(INFORMATION)

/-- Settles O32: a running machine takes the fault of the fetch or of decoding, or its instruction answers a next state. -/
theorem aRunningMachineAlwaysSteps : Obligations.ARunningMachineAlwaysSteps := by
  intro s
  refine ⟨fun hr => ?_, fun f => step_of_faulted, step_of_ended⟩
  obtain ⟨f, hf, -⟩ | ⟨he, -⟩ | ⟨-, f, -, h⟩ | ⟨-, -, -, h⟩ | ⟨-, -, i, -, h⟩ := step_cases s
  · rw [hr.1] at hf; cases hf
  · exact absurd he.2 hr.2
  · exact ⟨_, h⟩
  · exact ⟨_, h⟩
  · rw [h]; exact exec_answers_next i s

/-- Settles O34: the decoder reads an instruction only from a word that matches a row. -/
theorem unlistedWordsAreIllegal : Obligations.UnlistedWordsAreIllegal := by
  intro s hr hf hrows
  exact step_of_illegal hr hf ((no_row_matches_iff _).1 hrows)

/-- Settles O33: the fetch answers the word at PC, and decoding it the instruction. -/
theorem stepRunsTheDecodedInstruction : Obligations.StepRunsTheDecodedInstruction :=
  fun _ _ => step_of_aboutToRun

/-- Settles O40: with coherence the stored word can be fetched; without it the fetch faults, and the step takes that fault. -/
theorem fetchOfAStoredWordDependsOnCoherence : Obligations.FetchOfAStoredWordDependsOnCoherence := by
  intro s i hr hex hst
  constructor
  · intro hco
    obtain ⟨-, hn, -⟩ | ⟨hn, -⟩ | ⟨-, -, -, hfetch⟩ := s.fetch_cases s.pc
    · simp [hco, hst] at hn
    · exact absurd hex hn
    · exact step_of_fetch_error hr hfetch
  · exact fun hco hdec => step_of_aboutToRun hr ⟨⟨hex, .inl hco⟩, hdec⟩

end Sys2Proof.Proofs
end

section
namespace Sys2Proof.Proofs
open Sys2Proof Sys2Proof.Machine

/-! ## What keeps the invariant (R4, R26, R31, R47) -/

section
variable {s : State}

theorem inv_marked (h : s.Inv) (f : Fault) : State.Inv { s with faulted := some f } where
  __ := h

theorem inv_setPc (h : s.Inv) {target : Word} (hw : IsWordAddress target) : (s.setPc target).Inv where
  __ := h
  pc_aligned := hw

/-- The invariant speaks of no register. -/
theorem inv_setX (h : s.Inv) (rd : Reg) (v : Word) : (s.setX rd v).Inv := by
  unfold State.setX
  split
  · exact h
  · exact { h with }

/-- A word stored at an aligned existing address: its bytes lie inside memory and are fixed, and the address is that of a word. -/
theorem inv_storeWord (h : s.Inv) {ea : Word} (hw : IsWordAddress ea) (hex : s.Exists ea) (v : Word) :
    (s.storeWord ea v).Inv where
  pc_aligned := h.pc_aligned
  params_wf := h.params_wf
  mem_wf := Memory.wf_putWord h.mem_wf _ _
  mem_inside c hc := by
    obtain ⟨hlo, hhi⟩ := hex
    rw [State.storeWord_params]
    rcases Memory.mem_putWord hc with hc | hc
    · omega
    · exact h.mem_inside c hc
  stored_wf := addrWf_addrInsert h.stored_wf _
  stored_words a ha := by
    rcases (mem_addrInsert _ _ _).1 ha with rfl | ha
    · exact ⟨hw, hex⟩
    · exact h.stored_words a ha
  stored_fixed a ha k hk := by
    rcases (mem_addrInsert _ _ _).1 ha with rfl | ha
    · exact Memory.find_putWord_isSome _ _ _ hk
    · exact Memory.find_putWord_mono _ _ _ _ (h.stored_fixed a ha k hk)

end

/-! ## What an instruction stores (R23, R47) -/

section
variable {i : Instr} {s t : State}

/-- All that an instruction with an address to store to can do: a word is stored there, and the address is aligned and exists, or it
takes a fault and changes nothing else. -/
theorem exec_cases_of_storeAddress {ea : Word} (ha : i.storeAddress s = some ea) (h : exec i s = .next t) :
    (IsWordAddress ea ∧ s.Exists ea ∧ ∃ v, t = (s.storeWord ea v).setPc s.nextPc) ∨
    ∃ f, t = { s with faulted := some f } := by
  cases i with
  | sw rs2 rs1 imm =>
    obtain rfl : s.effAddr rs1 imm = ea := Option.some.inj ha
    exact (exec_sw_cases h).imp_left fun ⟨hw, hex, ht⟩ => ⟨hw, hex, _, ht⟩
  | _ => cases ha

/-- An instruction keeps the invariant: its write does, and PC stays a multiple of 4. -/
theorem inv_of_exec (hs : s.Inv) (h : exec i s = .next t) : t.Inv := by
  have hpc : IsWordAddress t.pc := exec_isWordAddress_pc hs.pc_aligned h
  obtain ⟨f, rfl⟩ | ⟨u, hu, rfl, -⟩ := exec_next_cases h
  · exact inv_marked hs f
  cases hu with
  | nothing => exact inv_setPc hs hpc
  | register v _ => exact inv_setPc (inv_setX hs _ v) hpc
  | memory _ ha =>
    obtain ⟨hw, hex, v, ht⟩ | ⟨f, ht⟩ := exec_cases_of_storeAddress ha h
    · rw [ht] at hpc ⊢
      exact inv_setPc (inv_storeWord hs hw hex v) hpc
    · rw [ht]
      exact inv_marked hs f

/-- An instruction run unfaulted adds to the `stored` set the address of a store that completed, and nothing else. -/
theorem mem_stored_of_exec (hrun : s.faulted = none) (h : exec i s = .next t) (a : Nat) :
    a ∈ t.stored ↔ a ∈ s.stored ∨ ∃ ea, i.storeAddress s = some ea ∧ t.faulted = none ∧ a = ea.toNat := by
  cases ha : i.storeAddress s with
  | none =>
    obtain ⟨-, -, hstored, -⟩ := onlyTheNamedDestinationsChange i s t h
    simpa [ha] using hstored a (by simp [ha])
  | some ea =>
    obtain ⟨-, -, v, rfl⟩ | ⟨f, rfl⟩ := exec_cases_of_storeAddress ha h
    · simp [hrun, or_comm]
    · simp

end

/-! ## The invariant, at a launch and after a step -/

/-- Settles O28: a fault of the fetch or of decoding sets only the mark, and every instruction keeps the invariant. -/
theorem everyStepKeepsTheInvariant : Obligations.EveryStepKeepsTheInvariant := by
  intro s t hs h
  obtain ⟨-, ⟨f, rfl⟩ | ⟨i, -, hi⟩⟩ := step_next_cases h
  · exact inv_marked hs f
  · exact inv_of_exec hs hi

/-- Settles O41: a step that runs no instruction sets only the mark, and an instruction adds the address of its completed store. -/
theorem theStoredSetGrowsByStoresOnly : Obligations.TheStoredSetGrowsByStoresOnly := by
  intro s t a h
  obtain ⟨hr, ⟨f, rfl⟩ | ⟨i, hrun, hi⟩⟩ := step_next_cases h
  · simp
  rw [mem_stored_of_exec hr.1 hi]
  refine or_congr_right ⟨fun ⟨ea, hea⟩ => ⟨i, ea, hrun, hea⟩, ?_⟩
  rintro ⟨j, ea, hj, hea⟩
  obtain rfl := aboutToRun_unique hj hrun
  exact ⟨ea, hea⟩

(End INFORMATION)

» **ASSIGNMENT**:
In the listing above, find the line containing "end Sys2Proof.Proofs" and the line containing "pc_aligned := hw", then quote both, plus every line between them, exactly as written.

» **OUTPUT OF THE TASK**:
end Sys2Proof.Proofs
end

section
namespace Sys2Proof.Proofs
open Sys2Proof Sys2Proof.Machine

/-! ## What keeps the invariant (R4, R26, R31, R47) -/

section
variable {s : State}

theorem inv_marked (h : s.Inv) (f : Fault) : State.Inv { s with faulted := some f } where
  __ := h

theorem inv_setPc (h : s.Inv) {target : Word} (hw : IsWordAddress target) : (s.setPc target).Inv where
  __ := h
  pc_aligned := hw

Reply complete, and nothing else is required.